[[ Information open ]]
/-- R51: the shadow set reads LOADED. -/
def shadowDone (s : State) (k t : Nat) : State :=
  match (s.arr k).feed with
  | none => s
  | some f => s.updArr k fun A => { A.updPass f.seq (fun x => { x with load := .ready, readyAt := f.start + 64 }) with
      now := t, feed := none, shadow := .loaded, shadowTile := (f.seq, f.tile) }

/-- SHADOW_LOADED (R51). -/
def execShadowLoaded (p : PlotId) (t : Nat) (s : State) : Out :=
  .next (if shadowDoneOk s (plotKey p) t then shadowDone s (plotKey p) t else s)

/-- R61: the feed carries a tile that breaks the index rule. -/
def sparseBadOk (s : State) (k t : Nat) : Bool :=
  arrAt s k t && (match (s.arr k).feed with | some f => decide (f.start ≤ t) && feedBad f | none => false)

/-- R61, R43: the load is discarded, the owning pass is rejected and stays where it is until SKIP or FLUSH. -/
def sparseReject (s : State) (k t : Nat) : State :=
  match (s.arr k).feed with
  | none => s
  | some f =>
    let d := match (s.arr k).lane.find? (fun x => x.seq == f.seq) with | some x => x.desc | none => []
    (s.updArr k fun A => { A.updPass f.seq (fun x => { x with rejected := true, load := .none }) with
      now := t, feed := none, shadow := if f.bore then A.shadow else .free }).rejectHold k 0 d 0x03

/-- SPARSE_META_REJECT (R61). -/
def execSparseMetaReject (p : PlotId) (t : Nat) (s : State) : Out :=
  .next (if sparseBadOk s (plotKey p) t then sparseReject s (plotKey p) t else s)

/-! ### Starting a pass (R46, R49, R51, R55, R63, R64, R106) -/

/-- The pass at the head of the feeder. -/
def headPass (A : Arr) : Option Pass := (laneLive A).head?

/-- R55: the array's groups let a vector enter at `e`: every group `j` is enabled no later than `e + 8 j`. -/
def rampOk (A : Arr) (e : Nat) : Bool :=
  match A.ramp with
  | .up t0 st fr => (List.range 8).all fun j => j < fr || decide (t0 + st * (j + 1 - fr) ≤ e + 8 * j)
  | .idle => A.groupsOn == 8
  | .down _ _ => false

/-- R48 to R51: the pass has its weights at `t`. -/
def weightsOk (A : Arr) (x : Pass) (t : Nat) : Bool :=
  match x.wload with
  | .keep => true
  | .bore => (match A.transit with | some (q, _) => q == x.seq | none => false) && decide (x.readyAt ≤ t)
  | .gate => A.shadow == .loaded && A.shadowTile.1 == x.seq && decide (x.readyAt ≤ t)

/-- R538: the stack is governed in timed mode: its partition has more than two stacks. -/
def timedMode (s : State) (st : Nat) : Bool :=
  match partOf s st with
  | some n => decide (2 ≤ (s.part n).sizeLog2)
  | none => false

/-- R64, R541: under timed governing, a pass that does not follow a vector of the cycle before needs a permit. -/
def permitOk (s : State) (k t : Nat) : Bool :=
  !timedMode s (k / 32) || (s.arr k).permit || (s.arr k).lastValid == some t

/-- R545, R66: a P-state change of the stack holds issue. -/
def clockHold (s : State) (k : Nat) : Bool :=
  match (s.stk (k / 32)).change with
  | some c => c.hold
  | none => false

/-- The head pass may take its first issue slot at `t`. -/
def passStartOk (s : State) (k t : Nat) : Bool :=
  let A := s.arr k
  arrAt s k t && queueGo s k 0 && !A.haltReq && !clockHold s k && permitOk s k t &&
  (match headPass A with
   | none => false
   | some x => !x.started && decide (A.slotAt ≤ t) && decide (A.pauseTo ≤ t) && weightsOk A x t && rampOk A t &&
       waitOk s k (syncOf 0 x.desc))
[[ Information closed ]]
Prompt — All of the records shown above should be reproduced exactly.

Task output —
/-- R51: the shadow set reads LOADED. -/
def shadowDone (s : State) (k t : Nat) : State :=
  match (s.arr k).feed with
  | none => s
  | some f => s.updArr k fun A => { A.updPass f.seq (fun x => { x with load := .ready, readyAt := f.start + 64 }) with
      now := t, feed := none, shadow := .loaded, shadowTile := (f.seq, f.tile) }

/-- SHADOW_LOADED (R51). -/
def execShadowLoaded (p : PlotId) (t : Nat) (s : State) : Out :=
  .next (if shadowDoneOk s (plotKey p) t then shadowDone s (plotKey p) t else s)

/-- R61: the feed carries a tile that breaks the index rule. -/
def sparseBadOk (s : State) (k t : Nat) : Bool :=
  arrAt s k t && (match (s.arr k).feed with | some f => decide (f.start ≤ t) && feedBad f | none => false)

/-- R61, R43: the load is discarded, the owning pass is rejected and stays where it is until SKIP or FLUSH. -/
def sparseReject (s : State) (k t : Nat) : State :=
  match (s.arr k).feed with
  | none => s
  | some f =>
    let d := match (s.arr k).lane.find? (fun x => x.seq == f.seq) with | some x => x.desc | none => []
    (s.updArr k fun A => { A.updPass f.seq (fun x => { x with rejected := true, load := .none }) with
      now := t, feed := none, shadow := if f.bore then A.shadow else .free }).rejectHold k 0 d 0x03

/-- SPARSE_META_REJECT (R61). -/
def execSparseMetaReject (p : PlotId) (t : Nat) (s : State) : Out :=
  .next (if sparseBadOk s (plotKey p) t then sparseReject s (plotKey p) t else s)

/-! ### Starting a pass (R46, R49, R51, R55, R63, R64, R106) -/

/-- The pass at the head of the feeder. -/
def headPass (A : Arr) : Option Pass := (laneLive A).head?

/-- R55: the array's groups let a vector enter at `e`: every group `j` is enabled no later than `e + 8 j`. -/
def rampOk (A : Arr) (e : Nat) : Bool :=
  match A.ramp with
  | .up t0 st fr => (List.range 8).all fun j => j < fr || decide (t0 + st * (j + 1 - fr) ≤ e + 8 * j)
  | .idle => A.groupsOn == 8
  | .down _ _ => false

/-- R48 to R51: the pass has its weights at `t`. -/
def weightsOk (A : Arr) (x : Pass) (t : Nat) : Bool :=
  match x.wload with
  | .keep => true
  | .bore => (match A.transit with | some (q, _) => q == x.seq | none => false) && decide (x.readyAt ≤ t)
  | .gate => A.shadow == .loaded && A.shadowTile.1 == x.seq && decide (x.readyAt ≤ t)

/-- R538: the stack is governed in timed mode: its partition has more than two stacks. -/
def timedMode (s : State) (st : Nat) : Bool :=
  match partOf s st with
  | some n => decide (2 ≤ (s.part n).sizeLog2)
  | none => false

/-- R64, R541: under timed governing, a pass that does not follow a vector of the cycle before needs a permit. -/
def permitOk (s : State) (k t : Nat) : Bool :=
  !timedMode s (k / 32) || (s.arr k).permit || (s.arr k).lastValid == some t

/-- R545, R66: a P-state change of the stack holds issue. -/
def clockHold (s : State) (k : Nat) : Bool :=
  match (s.stk (k / 32)).change with
  | some c => c.hold
  | none => false

/-- The head pass may take its first issue slot at `t`. -/
def passStartOk (s : State) (k t : Nat) : Bool :=
  let A := s.arr k
  arrAt s k t && queueGo s k 0 && !A.haltReq && !clockHold s k && permitOk s k t &&
  (match headPass A with
   | none => false
   | some x => !x.started && decide (A.slotAt ≤ t) && decide (A.pauseTo ≤ t) && weightsOk A x t && rampOk A t &&
       waitOk s k (syncOf 0 x.desc))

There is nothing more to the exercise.